The study aimed to determine the incidence and mortality of multidrug-resistant Acinetobacter baumannii in cardiac surgery, to elucidate the effectiveness of colistin treatment and to identify if the additional measures to the recommended procedures were able to control the dissemination of the pathogen.Methods:
A prospective observational cohort was conducted among cardiac surgical patients from 1 September 2005 to 31 December 2006. We reviewed the prophylactic measures of the surgical intensive care unit and implemented a two scale multiple program. Scale I included classical infection control measures, while Scale II referred to the geographic isolation of multidrug-resistant Acinetobacter baumannii patients and environmental intense surveillance.Results:
Among 151 out of 1935 infected patients 20 were colonized and infected by strains of multidrug-resistant A. baumannii susceptible only to colistin. Seventeen patients presented respiratory tract infection, one patient suffered deep surgical site infection and two patients catheter related infection. Transmission of the pathogen occurred via two patients transferred from two other institutions. They were all treated with colistin. Cure or clinical improvement was observed only in four patients (20%). Scale I measures were implemented for the whole 16-month period while scale II for two separate periods of 3 weeks.
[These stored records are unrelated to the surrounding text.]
-- ==== Sys2Proof/Laws/State.lean ====
section
/-! SUPPORT. The state: what each named update leaves in each field, and reading after writing. -/

namespace Sys2Proof.Machine

/-! ### setPort -/

@[simp] theorem State.setPort_windows (s : State) (p : Port) (u : PortUnit) : (s.setPort p u).windows = s.windows := rfl
@[simp] theorem State.setPort_useCounts (s : State) (p : Port) (u : PortUnit) : (s.setPort p u).useCounts = s.useCounts := rfl
@[simp] theorem State.setPort_claimants (s : State) (p : Port) (u : PortUnit) : (s.setPort p u).claimants = s.claimants := rfl
@[simp] theorem State.setPort_trigRefs (s : State) (p : Port) (u : PortUnit) : (s.setPort p u).trigRefs = s.trigRefs := rfl
@[simp] theorem State.setPort_lanes (s : State) (p : Port) (u : PortUnit) : (s.setPort p u).lanes = s.lanes := rfl
@[simp] theorem State.setPort_tallies (s : State) (p : Port) (u : PortUnit) : (s.setPort p u).tallies = s.tallies := rfl
@[simp] theorem State.setPort_epoch (s : State) (p : Port) (u : PortUnit) : (s.setPort p u).epoch = s.epoch := rfl
@[simp] theorem State.setPort_divider (s : State) (p : Port) (u : PortUnit) : (s.setPort p u).divider = s.divider := rfl
@[simp] theorem State.setPort_freeze (s : State) (p : Port) (u : PortUnit) : (s.setPort p u).freeze = s.freeze := rfl
@[simp] theorem State.setPort_progress (s : State) (p : Port) (u : PortUnit) : (s.setPort p u).progress = s.progress := rfl
@[simp] theorem State.setPort_resetHeld (s : State) (p : Port) (u : PortUnit) : (s.setPort p u).resetHeld = s.resetHeld := rfl
@[simp] theorem State.setPort_freeCount (s : State) (p : Port) (u : PortUnit) : (s.setPort p u).freeCount = s.freeCount := rfl
@[simp] theorem State.setPort_pending (s : State) (p : Port) (u : PortUnit) : (s.setPort p u).pending = s.pending := rfl

/-! ### setClaimant -/

@[simp] theorem State.setClaimant_windows (s : State) (t : Track) (c : Option Port) : (s.setClaimant t c).windows = s.windows := rfl
@[simp] theorem State.setClaimant_useCounts (s : State) (t : Track) (c : Option Port) : (s.setClaimant t c).useCounts = s.useCounts := rfl
@[simp] theorem State.setClaimant_trigRefs (s : State) (t : Track) (c : Option Port) : (s.setClaimant t c).trigRefs = s.trigRefs := rfl
@[simp] theorem State.setClaimant_lanes (s : State) (t : Track) (c : Option Port) : (s.setClaimant t c).lanes = s.lanes := rfl
@[simp] theorem State.setClaimant_tallies (s : State) (t : Track) (c : Option Port) : (s.setClaimant t c).tallies = s.tallies := rfl
@[simp] theorem State.setClaimant_epoch (s : State) (t : Track) (c : Option Port) : (s.setClaimant t c).epoch = s.epoch := rfl
@[simp] theorem State.setClaimant_divider (s : State) (t : Track) (c : Option Port) : (s.setClaimant t c).divider = s.divider := rfl
@[simp] theorem State.setClaimant_freeze (s : State) (t : Track) (c : Option Port) : (s.setClaimant t c).freeze = s.freeze := rfl
@[simp] theorem State.setClaimant_progress (s : State) (t : Track) (c : Option Port) : (s.setClaimant t c).progress = s.progress := rfl
@[simp] theorem State.setClaimant_ports (s : State) (t : Track) (c : Option Port) : (s.setClaimant t c).ports = s.ports := rfl
@[simp] theorem State.setClaimant_resetHeld (s : State) (t : Track) (c : Option Port) : (s.setClaimant t c).resetHeld = s.resetHeld := rfl
@[simp] theorem State.setClaimant_freeCount (s : State) (t : Track) (c : Option Port) : (s.setClaimant t c).freeCount = s.freeCount := rfl
@[simp] theorem State.setClaimant_pending (s : State) (t : Track) (c : Option Port) : (s.setClaimant t c).pending = s.pending := rfl

/-! ### setRefs -/

@[simp] theorem State.setRefs_windows (s : State) (k : Sense) (p : Port) (n : Nat) : (s.setRefs k p n).windows = s.windows := rfl
@[simp] theorem State.setRefs_useCounts (s : State) (k : Sense) (p : Port) (n : Nat) : (s.setRefs k p n).useCounts = s.useCounts := rfl
@[simp] theorem State.setRefs_claimants (s : State) (k : Sense) (p : Port) (n : Nat) : (s.setRefs k p n).claimants = s.claimants := rfl
@[simp] theorem State.setRefs_lanes (s : State) (k : Sense) (p : Port) (n : Nat) : (s.setRefs k p n).lanes = s.lanes := rfl
@[simp] theorem State.setRefs_tallies (s : State) (k : Sense) (p : Port) (n : Nat) : (s.setRefs k p n).tallies = s.tallies := rfl
@[simp] theorem State.setRefs_epoch (s : State) (k : Sense) (p : Port) (n : Nat) : (s.setRefs k p n).epoch = s.epoch := rfl
@[simp] theorem State.setRefs_divider (s : State) (k : Sense) (p : Port) (n : Nat) : (s.setRefs k p n).divider = s.divider := rfl
@[simp] theorem State.setRefs_freeze (s : State) (k : Sense) (p : Port) (n : Nat) : (s.setRefs k p n).freeze = s.freeze := rfl
@[simp] theorem State.setRefs_progress (s : State) (k : Sense) (p : Port) (n : Nat) : (s.setRefs k p n).progress = s.progress := rfl
@[simp] theorem State.setRefs_ports (s : State) (k : Sense) (p : Port) (n : Nat) : (s.setRefs k p n).ports = s.ports := rfl
@[simp] theorem State.setRefs_resetHeld (s : State) (k : Sense) (p : Port) (n : Nat) : (s.setRefs k p n).resetHeld = s.resetHeld := rfl
@[simp] theorem State.setRefs_freeCount (s : State) (k : Sense) (p : Port) (n : Nat) : (s.setRefs k p n).freeCount = s.freeCount := rfl
@[simp] theorem State.setRefs_pending (s : State) (k : Sense) (p : Port) (n : Nat) : (s.setRefs k p n).pending = s.pending := rfl

/-! ### setLane -/

@[simp] theorem State.setLane_windows (s : State) (l : Lane) (d : LaneDriver) : (s.setLane l d).windows = s.windows := rfl
@[simp] theorem State.setLane_useCounts (s : State) (l : Lane) (d : LaneDriver) : (s.setLane l d).useCounts = s.useCounts := rfl
@[simp] theorem State.setLane_claimants (s : State) (l : Lane) (d : LaneDriver) : (s.setLane l d).claimants = s.claimants := rfl
@[simp] theorem State.setLane_trigRefs (s : State) (l : Lane) (d : LaneDriver) : (s.setLane l d).trigRefs = s.trigRefs := rfl
@[simp] theorem State.setLane_tallies (s : State) (l : Lane) (d : LaneDriver) : (s.setLane l d).tallies = s.tallies := rfl
@[simp] theorem State.setLane_epoch (s : State) (l : Lane) (d : LaneDriver) : (s.setLane l d).epoch = s.epoch := rfl
@[simp] theorem State.setLane_divider (s : State) (l : Lane) (d : LaneDriver) : (s.setLane l d).divider = s.divider := rfl
@[simp] theorem State.setLane_freeze (s : State) (l : Lane) (d : LaneDriver) : (s.setLane l d).freeze = s.freeze := rfl
@[simp] theorem State.setLane_progress (s : State) (l : Lane) (d : LaneDriver) : (s.setLane l d).progress = s.progress := rfl
@[simp] theorem State.setLane_ports (s : State) (l : Lane) (d : LaneDriver) : (s.setLane l d).ports = s.ports := rfl
@[simp] theorem State.setLane_resetHeld (s : State) (l : Lane) (d : LaneDriver) : (s.setLane l d).resetHeld = s.resetHeld := rfl
@[simp] theorem State.setLane_freeCount (s : State) (l : Lane) (d : LaneDriver) : (s.setLane l d).freeCount = s.freeCount := rfl
@[simp] theorem State.setLane_pending (s : State) (l : Lane) (d : LaneDriver) : (s.setLane l d).pending = s.pending := rfl

/-! ### setDrive -/

@[simp] theorem State.setDrive_windows (s : State) (l : Lane) (d : DriveState) : (s.setDrive l d).windows = s.windows := rfl
@[simp] theorem State.setDrive_useCounts (s : State) (l : Lane) (d : DriveState) : (s.setDrive l d).useCounts = s.useCounts := rfl
@[simp] theorem State.setDrive_claimants (s : State) (l : Lane) (d : DriveState) : (s.setDrive l d).claimants = s.claimants := rfl
@[simp] theorem State.setDrive_trigRefs (s : State) (l : Lane) (d : DriveState) : (s.setDrive l d).trigRefs = s.trigRefs := rfl
@[simp] theorem State.setDrive_tallies (s : State) (l : Lane) (d : DriveState) : (s.setDrive l d).tallies = s.tallies := rfl
@[simp] theorem State.setDrive_epoch (s : State) (l : Lane) (d : DriveState) : (s.setDrive l d).epoch = s.epoch := rfl
@[simp] theorem State.setDrive_divider (s : State) (l : Lane) (d : DriveState) : (s.setDrive l d).divider = s.divider := rfl
@[simp] theorem State.setDrive_freeze (s : State) (l : Lane) (d : DriveState) : (s.setDrive l d).freeze = s.freeze := rfl
@[simp] theorem State.setDrive_progress (s : State) (l : Lane) (d : DriveState) : (s.setDrive l d).progress = s.progress := rfl
@[simp] theorem State.setDrive_ports (s : State) (l : Lane) (d : DriveState) : (s.setDrive l d).ports = s.ports := rfl
@[simp] theorem State.setDrive_resetHeld (s : State) (l : Lane) (d : DriveState) : (s.setDrive l d).resetHeld = s.resetHeld := rfl
@[simp] theorem State.setDrive_freeCount (s : State) (l : Lane) (d : DriveState) : (s.setDrive l d).freeCount = s.freeCount := rfl
@[simp] theorem State.setDrive_pending (s : State) (l : Lane) (d : DriveState) : (s.setDrive l d).pending = s.pending := rfl

/-! ### setTally -/

@[simp] theorem State.setTally_windows (s : State) (k : Sense) (u : TallyUnit) : (s.setTally k u).windows = s.windows := rfl
@[simp] theorem State.setTally_useCounts (s : State) (k : Sense) (u : TallyUnit) : (s.setTally k u).useCounts = s.useCounts := rfl
@[simp] theorem State.setTally_claimants (s : State) (k : Sense) (u : TallyUnit) : (s.setTally k u).claimants = s.claimants := rfl
@[simp] theorem State.setTally_trigRefs (s : State) (k : Sense) (u : TallyUnit) : (s.setTally k u).trigRefs = s.trigRefs := rfl
@[simp] theorem State.setTally_lanes (s : State) (k : Sense) (u : TallyUnit) : (s.setTally k u).lanes = s.lanes := rfl
@[simp] theorem State.setTally_epoch (s : State) (k : Sense) (u : TallyUnit) : (s.setTally k u).epoch = s.epoch := rfl
@[simp] theorem State.setTally_divider (s : State) (k : Sense) (u : TallyUnit) : (s.setTally k u).divider = s.divider := rfl
@[simp] theorem State.setTally_freeze (s : State) (k : Sense) (u : TallyUnit) : (s.setTally k u).freeze = s.freeze := rfl
@[simp] theorem State.setTally_progress (s : State) (k : Sense) (u : TallyUnit) : (s.setTally k u).progress = s.progress := rfl
@[simp] theorem State.setTally_ports (s : State) (k : Sense) (u : TallyUnit) : (s.setTally k u).ports = s.ports := rfl
@[simp] theorem State.setTally_resetHeld (s : State) (k : Sense) (u : TallyUnit) : (s.setTally k u).resetHeld = s.resetHeld := rfl
@[simp] theorem State.setTally_freeCount (s : State) (k : Sense) (u : TallyUnit) : (s.setTally k u).freeCount = s.freeCount := rfl
@[simp] theorem State.setTally_pending (s : State) (k : Sense) (u : TallyUnit) : (s.setTally k u).pending = s.pending := rfl

/-! ### setUseCount -/

@[simp] theorem State.setUseCount_windows (s : State) (i : Slot) (n : Byte) : (s.setUseCount i n).windows = s.windows := rfl
@[simp] theorem State.setUseCount_claimants (s : State) (i : Slot) (n : Byte) : (s.setUseCount i n).claimants = s.claimants := rfl
@[simp] theorem State.setUseCount_trigRefs (s : State) (i : Slot) (n : Byte) : (s.setUseCount i n).trigRefs = s.trigRefs := rfl
@[simp] theorem State.setUseCount_lanes (s : State) (i : Slot) (n : Byte) : (s.setUseCount i n).lanes = s.lanes := rfl
@[simp] theorem State.setUseCount_tallies (s : State) (i : Slot) (n : Byte) : (s.setUseCount i n).tallies = s.tallies := rfl
@[simp] theorem State.setUseCount_epoch (s : State) (i : Slot) (n : Byte) : (s.setUseCount i n).epoch = s.epoch := rfl
@[simp] theorem State.setUseCount_divider (s : State) (i : Slot) (n : Byte) : (s.setUseCount i n).divider = s.divider := rfl
@[simp] theorem State.setUseCount_freeze (s : State) (i : Slot) (n : Byte) : (s.setUseCount i n).freeze = s.freeze := rfl
@[simp] theorem State.setUseCount_progress (s : State) (i : Slot) (n : Byte) : (s.setUseCount i n).progress = s.progress := rfl
@[simp] theorem State.setUseCount_ports (s : State) (i : Slot) (n : Byte) : (s.setUseCount i n).ports = s.ports := rfl
@[simp] theorem State.setUseCount_resetHeld (s : State) (i : Slot) (n : Byte) : (s.setUseCount i n).resetHeld = s.resetHeld := rfl
@[simp] theorem State.setUseCount_freeCount (s : State) (i : Slot) (n : Byte) : (s.setUseCount i n).freeCount = s.freeCount := rfl
@[simp] theorem State.setUseCount_pending (s : State) (i : Slot) (n : Byte) : (s.setUseCount i n).pending = s.pending := rfl

/-! ### draw -/

@[simp] theorem State.draw_windows (s : State) : (s.draw).windows = s.windows := rfl
@[simp] theorem State.draw_useCounts (s : State) : (s.draw).useCounts = s.useCounts := rfl
@[simp] theorem State.draw_claimants (s : State) : (s.draw).claimants = s.claimants := rfl
@[simp] theorem State.draw_trigRefs (s : State) : (s.draw).trigRefs = s.trigRefs := rfl
@[simp] theorem State.draw_lanes (s : State) : (s.draw).lanes = s.lanes := rfl
@[simp] theorem State.draw_tallies (s : State) : (s.draw).tallies = s.tallies := rfl
@[simp] theorem State.draw_epoch (s : State) : (s.draw).epoch = s.epoch := rfl
@[simp] theorem State.draw_divider (s : State) : (s.draw).divider = s.divider := rfl
@[simp] theorem State.draw_freeze (s : State) : (s.draw).freeze = s.freeze := rfl
@[simp] theorem State.draw_progress (s : State) : (s.draw).progress = s.progress := rfl
@[simp] theorem State.draw_ports (s : State) : (s.draw).ports = s.ports := rfl
@[simp] theorem State.draw_resetHeld (s : State) : (s.draw).resetHeld = s.resetHeld := rfl
@[simp] theorem State.draw_pending (s : State) : (s.draw).pending = s.pending := rfl

/-! ### updateWindow -/

@[simp] theorem State.updateWindow_useCounts (s : State) (i : Slot) (f : Window → Window) : (s.updateWindow i f).useCounts = s.useCounts := rfl
@[simp] theorem State.updateWindow_claimants (s : State) (i : Slot) (f : Window → Window) : (s.updateWindow i f).claimants = s.claimants := rfl
@[simp] theorem State.updateWindow_trigRefs (s : State) (i : Slot) (f : Window → Window) : (s.updateWindow i f).trigRefs = s.trigRefs := rfl
@[simp] theorem State.updateWindow_lanes (s : State) (i : Slot) (f : Window → Window) : (s.updateWindow i f).lanes = s.lanes := rfl
@[simp] theorem State.updateWindow_tallies (s : State) (i : Slot) (f : Window → Window) : (s.updateWindow i f).tallies = s.tallies := rfl
@[simp] theorem State.updateWindow_epoch (s : State) (i : Slot) (f : Window → Window) : (s.updateWindow i f).epoch = s.epoch := rfl
@[simp] theorem State.updateWindow_divider (s : State) (i : Slot) (f : Window → Window) : (s.updateWindow i f).divider = s.divider := rfl
@[simp] theorem State.updateWindow_freeze (s : State) (i : Slot) (f : Window → Window) : (s.updateWindow i f).freeze = s.freeze := rfl
@[simp] theorem State.updateWindow_progress (s : State) (i : Slot) (f : Window → Window) : (s.updateWindow i f).progress = s.progress := rfl
@[simp] theorem State.updateWindow_ports (s : State) (i : Slot) (f : Window → Window) : (s.updateWindow i f).ports = s.ports := rfl
@[simp] theorem State.updateWindow_resetHeld (s : State) (i : Slot) (f : Window → Window) : (s.updateWindow i f).resetHeld = s.resetHeld := rfl
@[simp] theorem State.updateWindow_freeCount (s : State) (i : Slot) (f : Window → Window) : (s.updateWindow i f).freeCount = s.freeCount := rfl
@[simp] theorem State.updateWindow_pending (s : State) (i : Slot) (f : Window → Window) : (s.updateWindow i f).pending = s.pending := rfl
Environmental specimens (n > 350) proved negative.Conclusions:
The increasing prevalence of multidrug-resistant A. baumannii in surgical intensive care unit patients creates demand on strict screening and contact precautions. Following this infection control strategy we were able to achieve intermittent eradication of the pathogen during a 16-month period with continuous function of the intensive care unit. Despite the significant in vitro activity of colistin against multidrug-resistant Acinetobacter baumannii the results were discouraging.